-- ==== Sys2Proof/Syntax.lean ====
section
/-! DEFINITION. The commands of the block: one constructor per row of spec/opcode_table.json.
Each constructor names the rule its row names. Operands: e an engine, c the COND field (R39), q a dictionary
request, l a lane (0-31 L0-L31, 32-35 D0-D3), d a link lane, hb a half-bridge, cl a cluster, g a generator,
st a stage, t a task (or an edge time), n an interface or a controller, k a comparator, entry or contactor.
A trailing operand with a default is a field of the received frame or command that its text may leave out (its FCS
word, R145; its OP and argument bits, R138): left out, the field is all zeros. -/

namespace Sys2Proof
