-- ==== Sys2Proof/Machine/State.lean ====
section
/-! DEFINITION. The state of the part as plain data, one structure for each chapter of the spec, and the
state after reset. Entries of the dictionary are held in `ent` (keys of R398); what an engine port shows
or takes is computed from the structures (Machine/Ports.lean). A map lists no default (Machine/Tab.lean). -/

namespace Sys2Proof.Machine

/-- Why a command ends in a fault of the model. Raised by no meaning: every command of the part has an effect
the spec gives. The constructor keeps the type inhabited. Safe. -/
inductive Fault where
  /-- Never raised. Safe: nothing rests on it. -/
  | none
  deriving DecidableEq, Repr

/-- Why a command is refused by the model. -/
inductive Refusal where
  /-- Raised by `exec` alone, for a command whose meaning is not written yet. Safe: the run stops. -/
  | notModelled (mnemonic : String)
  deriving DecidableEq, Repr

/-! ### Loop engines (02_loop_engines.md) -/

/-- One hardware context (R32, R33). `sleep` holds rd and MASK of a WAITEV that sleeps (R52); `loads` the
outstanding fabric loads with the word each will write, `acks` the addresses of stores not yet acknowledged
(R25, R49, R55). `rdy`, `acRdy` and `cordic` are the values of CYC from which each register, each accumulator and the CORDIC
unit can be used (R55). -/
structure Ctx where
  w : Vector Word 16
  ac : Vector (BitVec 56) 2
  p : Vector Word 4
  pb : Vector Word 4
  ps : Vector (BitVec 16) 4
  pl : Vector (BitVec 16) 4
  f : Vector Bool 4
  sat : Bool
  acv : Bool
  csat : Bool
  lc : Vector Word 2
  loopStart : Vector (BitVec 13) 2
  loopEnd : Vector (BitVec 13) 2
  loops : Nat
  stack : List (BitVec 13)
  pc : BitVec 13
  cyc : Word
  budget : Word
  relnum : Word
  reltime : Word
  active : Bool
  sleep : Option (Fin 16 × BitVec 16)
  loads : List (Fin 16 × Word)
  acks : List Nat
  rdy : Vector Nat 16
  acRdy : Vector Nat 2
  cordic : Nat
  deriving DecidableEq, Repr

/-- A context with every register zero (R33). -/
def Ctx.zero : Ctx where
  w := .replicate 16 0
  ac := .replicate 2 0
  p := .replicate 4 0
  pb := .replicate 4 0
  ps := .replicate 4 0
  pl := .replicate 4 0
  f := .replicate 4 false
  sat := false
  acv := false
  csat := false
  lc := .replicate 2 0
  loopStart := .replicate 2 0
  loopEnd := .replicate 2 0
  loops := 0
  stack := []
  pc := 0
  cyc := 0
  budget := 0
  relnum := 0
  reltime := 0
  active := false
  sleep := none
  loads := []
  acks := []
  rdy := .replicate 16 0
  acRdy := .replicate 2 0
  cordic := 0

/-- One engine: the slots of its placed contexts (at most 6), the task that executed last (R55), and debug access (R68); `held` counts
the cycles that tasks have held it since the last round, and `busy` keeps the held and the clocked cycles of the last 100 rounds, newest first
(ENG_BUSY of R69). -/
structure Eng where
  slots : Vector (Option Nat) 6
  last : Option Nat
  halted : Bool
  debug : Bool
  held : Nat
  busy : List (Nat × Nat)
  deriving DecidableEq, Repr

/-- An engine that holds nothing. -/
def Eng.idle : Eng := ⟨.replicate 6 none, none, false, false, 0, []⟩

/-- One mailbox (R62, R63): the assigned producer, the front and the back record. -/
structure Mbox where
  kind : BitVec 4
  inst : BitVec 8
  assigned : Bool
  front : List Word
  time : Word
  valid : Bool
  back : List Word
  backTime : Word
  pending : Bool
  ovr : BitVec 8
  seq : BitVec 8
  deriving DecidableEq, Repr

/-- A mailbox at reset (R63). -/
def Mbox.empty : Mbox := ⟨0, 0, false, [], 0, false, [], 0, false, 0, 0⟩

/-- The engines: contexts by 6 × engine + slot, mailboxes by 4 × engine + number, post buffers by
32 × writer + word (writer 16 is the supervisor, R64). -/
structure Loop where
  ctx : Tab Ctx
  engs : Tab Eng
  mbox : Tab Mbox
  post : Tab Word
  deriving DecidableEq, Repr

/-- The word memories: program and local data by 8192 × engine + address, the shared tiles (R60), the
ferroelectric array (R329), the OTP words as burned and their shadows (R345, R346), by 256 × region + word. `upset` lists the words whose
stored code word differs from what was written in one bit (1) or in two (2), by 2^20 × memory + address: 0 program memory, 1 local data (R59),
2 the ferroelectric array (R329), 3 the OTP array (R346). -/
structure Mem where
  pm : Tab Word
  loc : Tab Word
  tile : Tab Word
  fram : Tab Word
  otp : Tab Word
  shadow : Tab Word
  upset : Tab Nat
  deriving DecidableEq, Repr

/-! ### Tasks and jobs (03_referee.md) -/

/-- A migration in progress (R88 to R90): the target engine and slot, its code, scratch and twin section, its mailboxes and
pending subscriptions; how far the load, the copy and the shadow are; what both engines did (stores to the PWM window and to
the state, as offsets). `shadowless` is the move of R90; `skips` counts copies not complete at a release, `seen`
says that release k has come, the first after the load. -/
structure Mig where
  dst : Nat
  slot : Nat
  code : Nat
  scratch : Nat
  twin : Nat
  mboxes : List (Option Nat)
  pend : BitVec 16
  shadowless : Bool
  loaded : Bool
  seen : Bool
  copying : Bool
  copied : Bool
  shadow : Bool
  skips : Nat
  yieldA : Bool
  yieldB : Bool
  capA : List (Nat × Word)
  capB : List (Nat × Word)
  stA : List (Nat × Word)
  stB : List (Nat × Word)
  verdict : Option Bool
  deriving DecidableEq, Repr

·····

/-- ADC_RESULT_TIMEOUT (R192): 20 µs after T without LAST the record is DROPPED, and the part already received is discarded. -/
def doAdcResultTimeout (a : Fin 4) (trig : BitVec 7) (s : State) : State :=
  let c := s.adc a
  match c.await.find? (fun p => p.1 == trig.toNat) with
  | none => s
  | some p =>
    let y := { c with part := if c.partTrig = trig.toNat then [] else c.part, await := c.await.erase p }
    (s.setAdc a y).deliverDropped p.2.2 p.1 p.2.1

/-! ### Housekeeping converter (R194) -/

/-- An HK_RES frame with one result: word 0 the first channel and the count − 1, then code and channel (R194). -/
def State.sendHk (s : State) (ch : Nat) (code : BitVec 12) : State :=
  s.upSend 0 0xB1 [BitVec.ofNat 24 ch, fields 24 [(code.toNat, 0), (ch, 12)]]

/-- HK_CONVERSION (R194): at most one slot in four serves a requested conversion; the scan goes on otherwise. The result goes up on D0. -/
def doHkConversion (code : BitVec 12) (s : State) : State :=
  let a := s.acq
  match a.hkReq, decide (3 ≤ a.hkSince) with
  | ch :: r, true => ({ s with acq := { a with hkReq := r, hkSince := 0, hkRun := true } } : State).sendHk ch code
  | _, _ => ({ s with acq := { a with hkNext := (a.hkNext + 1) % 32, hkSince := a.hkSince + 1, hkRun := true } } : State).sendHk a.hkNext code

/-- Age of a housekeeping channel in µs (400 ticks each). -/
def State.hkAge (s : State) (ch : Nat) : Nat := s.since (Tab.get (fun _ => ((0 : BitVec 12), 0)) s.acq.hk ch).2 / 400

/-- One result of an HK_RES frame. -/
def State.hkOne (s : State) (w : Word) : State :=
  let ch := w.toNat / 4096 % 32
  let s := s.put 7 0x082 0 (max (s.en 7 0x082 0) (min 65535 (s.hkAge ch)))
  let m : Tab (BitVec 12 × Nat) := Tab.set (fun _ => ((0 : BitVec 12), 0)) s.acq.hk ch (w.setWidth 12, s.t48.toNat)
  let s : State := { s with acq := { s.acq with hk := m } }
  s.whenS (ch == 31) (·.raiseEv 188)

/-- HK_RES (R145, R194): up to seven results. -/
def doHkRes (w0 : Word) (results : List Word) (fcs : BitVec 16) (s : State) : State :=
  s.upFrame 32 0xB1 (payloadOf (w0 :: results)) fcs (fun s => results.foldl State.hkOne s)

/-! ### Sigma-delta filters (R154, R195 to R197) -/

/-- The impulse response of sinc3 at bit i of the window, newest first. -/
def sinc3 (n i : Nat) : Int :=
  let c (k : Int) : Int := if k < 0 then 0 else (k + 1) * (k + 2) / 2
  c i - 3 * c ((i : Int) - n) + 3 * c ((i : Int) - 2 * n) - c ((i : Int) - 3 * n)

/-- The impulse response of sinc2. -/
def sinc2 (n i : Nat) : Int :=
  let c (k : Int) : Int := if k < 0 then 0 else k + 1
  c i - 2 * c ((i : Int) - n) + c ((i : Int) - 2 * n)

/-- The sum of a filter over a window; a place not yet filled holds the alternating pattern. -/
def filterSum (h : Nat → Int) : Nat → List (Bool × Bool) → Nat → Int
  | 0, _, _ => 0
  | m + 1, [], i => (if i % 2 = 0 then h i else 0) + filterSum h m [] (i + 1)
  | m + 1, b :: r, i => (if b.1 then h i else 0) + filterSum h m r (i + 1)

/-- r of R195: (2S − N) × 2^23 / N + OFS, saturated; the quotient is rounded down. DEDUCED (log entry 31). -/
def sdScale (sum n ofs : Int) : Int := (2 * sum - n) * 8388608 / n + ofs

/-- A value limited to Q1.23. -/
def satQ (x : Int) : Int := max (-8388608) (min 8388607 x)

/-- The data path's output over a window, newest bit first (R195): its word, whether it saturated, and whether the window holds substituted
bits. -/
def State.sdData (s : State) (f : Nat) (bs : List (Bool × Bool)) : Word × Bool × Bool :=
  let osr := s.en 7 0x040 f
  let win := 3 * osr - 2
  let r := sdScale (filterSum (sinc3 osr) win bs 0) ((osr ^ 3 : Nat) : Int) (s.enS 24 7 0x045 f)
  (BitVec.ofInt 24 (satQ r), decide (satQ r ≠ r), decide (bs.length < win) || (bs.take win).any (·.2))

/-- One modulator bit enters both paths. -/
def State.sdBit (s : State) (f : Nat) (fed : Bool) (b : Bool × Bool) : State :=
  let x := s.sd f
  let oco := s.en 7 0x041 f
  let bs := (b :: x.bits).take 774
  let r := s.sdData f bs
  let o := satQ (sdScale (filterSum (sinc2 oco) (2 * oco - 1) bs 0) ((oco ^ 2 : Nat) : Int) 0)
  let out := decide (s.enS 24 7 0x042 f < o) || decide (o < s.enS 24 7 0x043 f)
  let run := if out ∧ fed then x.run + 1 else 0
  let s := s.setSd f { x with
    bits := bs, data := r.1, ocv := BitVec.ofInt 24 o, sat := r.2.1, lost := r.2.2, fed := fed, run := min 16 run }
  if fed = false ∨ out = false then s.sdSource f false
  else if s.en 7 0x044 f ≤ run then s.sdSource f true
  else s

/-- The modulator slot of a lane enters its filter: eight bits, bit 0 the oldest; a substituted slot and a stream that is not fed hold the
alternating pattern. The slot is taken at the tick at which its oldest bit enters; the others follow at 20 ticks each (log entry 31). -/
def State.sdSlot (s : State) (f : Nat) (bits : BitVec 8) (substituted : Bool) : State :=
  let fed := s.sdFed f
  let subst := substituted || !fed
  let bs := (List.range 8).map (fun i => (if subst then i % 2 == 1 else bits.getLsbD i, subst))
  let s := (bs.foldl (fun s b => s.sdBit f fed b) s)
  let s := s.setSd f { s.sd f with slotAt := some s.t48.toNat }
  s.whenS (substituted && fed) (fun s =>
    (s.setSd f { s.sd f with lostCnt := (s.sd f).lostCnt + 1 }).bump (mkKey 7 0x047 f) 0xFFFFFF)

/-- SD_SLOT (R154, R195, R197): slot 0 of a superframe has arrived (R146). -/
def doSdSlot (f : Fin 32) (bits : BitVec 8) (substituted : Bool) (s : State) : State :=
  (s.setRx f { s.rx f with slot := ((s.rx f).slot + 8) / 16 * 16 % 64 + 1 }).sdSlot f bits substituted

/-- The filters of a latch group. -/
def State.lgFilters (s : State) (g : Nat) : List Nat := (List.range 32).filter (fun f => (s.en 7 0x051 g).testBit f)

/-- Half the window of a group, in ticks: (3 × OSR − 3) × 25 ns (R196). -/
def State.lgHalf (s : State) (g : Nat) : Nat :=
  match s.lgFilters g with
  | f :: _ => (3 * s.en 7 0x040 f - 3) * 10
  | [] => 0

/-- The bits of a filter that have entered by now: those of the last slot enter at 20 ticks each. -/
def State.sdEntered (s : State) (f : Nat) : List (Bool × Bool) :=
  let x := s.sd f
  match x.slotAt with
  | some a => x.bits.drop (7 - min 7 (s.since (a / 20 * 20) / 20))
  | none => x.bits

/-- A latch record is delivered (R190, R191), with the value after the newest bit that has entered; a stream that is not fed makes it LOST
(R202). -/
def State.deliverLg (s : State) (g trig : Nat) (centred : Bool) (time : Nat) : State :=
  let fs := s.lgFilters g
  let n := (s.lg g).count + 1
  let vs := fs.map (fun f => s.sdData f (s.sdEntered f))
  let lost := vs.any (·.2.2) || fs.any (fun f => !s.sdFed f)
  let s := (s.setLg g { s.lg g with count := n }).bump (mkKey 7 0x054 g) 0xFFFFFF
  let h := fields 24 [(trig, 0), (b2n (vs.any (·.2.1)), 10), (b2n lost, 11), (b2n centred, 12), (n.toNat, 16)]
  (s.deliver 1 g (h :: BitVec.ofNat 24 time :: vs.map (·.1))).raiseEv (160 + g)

·····

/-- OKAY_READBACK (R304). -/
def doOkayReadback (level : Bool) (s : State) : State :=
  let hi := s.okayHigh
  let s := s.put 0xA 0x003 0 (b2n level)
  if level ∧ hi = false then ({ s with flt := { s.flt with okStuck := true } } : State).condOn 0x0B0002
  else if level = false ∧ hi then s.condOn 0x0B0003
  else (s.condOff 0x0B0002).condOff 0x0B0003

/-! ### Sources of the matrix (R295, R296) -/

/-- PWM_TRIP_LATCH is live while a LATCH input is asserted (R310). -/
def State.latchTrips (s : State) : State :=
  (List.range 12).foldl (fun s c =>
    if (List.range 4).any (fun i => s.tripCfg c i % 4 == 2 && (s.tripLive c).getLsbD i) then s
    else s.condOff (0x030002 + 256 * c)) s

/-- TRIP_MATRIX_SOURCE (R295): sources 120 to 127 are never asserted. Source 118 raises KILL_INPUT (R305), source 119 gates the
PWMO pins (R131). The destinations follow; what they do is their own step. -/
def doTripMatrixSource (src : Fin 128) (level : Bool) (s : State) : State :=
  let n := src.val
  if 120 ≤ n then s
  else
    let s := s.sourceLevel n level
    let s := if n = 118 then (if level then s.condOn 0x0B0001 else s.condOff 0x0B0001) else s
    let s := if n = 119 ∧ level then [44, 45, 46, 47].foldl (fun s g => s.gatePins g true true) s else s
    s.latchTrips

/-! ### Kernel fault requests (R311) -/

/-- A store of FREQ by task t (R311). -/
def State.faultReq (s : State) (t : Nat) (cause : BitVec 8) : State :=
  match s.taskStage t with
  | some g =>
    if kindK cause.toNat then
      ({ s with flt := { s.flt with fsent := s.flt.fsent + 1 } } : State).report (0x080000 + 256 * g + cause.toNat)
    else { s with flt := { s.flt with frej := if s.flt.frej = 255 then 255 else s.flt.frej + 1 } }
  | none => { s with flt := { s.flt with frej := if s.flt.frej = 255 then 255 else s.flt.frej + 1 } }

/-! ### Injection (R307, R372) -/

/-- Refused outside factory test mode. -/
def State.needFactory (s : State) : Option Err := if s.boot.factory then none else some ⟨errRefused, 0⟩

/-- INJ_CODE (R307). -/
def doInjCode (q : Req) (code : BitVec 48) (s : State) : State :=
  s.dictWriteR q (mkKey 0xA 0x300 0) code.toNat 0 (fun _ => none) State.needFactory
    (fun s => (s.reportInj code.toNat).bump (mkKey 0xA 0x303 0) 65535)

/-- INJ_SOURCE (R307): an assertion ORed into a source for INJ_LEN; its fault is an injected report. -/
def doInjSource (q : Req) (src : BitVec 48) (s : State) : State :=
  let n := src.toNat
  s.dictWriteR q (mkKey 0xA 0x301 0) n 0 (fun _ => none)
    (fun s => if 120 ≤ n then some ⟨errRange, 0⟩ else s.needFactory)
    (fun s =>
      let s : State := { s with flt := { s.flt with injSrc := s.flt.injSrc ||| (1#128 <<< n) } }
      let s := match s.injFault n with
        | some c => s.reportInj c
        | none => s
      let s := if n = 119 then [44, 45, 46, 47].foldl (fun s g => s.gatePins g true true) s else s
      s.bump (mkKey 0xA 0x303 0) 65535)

·····

◆ Requirement
Restate word for word the entries above, starting at the line with "-- ==== Sys2Proof/Syntax.lean" and ending at the line with "inductive Refusal where", inclusive, and no others.

◆ Result for this task
-- ==== Sys2Proof/Syntax.lean ====
section
/-! DEFINITION. The commands of the block: one constructor per row of spec/opcode_table.json.
Each constructor names the rule its row names. Operands: e an engine, c the COND field (R39), q a dictionary
request, l a lane (0-31 L0-L31, 32-35 D0-D3), d a link lane, hb a half-bridge, cl a cluster, g a generator,
st a stage, t a task (or an edge time), n an interface or a controller, k a comparator, entry or contactor.
A trailing operand with a default is a field of the received frame or command that its text may leave out (its FCS
word, R145; its OP and argument bits, R138): left out, the field is all zeros. -/

namespace Sys2Proof
-- ==== Sys2Proof/Machine/State.lean ====
section
/-! DEFINITION. The state of the part as plain data, one structure for each chapter of the spec, and the
state after reset. Entries of the dictionary are held in `ent` (keys of R398); what an engine port shows
or takes is computed from the structures (Machine/Ports.lean). A map lists no default (Machine/Tab.lean). -/

namespace Sys2Proof.Machine

/-- Why a command ends in a fault of the model. Raised by no meaning: every command of the part has an effect
the spec gives. The constructor keeps the type inhabited. Safe. -/
inductive Fault where
  /-- Never raised. Safe: nothing rests on it. -/
  | none
  deriving DecidableEq, Repr

/-- Why a command is refused by the model. -/
inductive Refusal where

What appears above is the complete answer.